■ Material to process
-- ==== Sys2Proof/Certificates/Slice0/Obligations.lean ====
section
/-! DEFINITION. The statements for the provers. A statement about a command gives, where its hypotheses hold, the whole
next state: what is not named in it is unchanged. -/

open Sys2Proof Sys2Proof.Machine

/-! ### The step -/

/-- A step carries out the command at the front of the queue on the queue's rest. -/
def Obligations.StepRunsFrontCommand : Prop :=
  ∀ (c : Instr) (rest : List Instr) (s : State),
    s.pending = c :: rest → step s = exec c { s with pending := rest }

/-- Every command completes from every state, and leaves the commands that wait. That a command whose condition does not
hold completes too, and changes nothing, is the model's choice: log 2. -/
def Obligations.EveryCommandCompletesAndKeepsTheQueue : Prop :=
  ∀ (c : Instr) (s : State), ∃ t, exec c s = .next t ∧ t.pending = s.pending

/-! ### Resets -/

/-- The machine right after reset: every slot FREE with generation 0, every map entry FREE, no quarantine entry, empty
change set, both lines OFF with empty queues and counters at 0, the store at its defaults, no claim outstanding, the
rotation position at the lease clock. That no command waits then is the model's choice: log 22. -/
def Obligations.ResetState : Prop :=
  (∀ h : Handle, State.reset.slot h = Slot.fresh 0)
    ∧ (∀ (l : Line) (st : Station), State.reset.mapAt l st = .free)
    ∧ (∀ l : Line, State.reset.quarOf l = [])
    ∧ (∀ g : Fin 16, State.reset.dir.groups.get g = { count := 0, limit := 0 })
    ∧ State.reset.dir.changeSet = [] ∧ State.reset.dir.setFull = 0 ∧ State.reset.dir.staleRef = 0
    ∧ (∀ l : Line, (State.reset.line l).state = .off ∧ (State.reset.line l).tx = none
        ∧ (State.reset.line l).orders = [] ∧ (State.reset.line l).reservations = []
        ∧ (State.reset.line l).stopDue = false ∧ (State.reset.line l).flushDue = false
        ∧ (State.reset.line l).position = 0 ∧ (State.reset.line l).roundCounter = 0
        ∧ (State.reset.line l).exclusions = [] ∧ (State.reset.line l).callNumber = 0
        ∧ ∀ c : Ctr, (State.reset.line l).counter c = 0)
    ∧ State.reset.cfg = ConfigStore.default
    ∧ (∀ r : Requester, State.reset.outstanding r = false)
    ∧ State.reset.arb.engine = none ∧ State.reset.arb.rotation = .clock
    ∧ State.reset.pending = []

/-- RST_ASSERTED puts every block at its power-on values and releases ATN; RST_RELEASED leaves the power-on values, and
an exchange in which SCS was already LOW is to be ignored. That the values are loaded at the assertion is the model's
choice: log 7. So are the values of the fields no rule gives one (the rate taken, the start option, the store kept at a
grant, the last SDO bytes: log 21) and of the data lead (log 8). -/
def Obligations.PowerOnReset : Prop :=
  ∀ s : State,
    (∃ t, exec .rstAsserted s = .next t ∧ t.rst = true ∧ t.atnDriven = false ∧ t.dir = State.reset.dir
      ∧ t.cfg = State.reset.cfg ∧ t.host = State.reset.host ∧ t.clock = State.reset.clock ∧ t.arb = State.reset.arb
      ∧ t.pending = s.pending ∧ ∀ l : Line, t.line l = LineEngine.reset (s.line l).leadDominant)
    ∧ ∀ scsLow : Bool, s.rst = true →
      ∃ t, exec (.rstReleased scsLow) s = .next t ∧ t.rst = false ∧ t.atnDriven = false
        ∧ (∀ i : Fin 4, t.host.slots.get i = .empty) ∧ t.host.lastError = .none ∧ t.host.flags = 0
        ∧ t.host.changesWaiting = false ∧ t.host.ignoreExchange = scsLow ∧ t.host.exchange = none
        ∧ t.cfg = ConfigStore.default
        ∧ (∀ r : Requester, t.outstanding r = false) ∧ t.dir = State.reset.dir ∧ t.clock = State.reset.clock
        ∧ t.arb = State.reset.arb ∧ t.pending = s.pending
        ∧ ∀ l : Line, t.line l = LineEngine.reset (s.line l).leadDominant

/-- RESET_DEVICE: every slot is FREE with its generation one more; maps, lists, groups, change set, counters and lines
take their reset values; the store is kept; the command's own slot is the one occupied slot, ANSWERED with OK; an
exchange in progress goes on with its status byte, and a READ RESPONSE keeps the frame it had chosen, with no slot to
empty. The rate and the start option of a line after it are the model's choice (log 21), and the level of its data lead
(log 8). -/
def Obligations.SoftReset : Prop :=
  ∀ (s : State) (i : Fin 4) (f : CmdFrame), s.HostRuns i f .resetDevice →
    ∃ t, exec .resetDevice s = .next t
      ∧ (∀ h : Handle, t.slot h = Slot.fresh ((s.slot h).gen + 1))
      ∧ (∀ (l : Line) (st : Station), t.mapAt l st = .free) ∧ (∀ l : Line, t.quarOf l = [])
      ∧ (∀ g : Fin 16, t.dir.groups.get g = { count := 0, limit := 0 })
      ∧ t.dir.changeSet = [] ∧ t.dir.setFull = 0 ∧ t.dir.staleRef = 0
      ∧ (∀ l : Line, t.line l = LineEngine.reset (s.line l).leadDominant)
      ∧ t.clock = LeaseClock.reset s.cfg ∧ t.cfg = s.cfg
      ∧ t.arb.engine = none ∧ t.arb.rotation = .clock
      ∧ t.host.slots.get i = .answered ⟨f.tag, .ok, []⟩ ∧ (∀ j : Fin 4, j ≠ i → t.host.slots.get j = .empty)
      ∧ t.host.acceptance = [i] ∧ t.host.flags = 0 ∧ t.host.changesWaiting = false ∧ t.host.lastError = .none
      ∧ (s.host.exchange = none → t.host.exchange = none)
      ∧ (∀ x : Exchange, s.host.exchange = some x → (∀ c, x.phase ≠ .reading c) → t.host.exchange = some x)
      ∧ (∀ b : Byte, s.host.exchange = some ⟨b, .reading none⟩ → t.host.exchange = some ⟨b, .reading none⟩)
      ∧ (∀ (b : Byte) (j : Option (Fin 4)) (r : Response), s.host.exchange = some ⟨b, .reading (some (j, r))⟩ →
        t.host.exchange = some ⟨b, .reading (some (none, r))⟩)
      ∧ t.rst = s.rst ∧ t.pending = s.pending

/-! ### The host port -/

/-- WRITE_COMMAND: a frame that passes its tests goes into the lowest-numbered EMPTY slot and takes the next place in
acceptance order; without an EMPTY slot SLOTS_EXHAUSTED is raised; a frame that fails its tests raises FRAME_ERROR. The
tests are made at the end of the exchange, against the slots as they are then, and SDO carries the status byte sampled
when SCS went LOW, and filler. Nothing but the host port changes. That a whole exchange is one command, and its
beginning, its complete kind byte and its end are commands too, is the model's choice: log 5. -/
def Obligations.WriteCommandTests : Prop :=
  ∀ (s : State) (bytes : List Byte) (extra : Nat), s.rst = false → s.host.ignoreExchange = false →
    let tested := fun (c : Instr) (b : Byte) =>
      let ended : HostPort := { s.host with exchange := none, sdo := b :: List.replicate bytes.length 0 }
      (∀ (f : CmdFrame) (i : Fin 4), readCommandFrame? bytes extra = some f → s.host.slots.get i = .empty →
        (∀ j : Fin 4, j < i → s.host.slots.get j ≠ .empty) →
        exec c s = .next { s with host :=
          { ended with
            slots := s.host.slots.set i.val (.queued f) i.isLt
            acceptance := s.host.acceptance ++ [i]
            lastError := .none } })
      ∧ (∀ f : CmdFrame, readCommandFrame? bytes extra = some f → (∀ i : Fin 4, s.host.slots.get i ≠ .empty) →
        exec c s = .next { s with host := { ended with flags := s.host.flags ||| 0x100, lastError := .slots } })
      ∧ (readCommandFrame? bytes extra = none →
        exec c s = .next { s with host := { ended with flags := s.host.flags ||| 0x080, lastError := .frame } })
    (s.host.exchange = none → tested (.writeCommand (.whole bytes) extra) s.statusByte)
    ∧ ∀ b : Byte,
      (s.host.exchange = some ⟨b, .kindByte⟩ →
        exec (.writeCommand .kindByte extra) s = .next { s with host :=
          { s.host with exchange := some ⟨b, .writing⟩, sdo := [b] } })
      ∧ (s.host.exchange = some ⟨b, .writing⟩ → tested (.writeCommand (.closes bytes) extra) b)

■ Exercise instructions
Using the data above, reproduce exactly the lines between those holding "def Obligations.StepRunsFrontCommand : Prop" and "State.reset.quarOf l = [])", inclusive, and no others.

■ Task result
def Obligations.StepRunsFrontCommand : Prop :=
  ∀ (c : Instr) (rest : List Instr) (s : State),
    s.pending = c :: rest → step s = exec c { s with pending := rest }

/-- Every command completes from every state, and leaves the commands that wait. That a command whose condition does not
hold completes too, and changes nothing, is the model's choice: log 2. -/
def Obligations.EveryCommandCompletesAndKeepsTheQueue : Prop :=
  ∀ (c : Instr) (s : State), ∃ t, exec c s = .next t ∧ t.pending = s.pending

/-! ### Resets -/

/-- The machine right after reset: every slot FREE with generation 0, every map entry FREE, no quarantine entry, empty
change set, both lines OFF with empty queues and counters at 0, the store at its defaults, no claim outstanding, the
rotation position at the lease clock. That no command waits then is the model's choice: log 22. -/
def Obligations.ResetState : Prop :=
  (∀ h : Handle, State.reset.slot h = Slot.fresh 0)
    ∧ (∀ (l : Line) (st : Station), State.reset.mapAt l st = .free)
    ∧ (∀ l : Line, State.reset.quarOf l = [])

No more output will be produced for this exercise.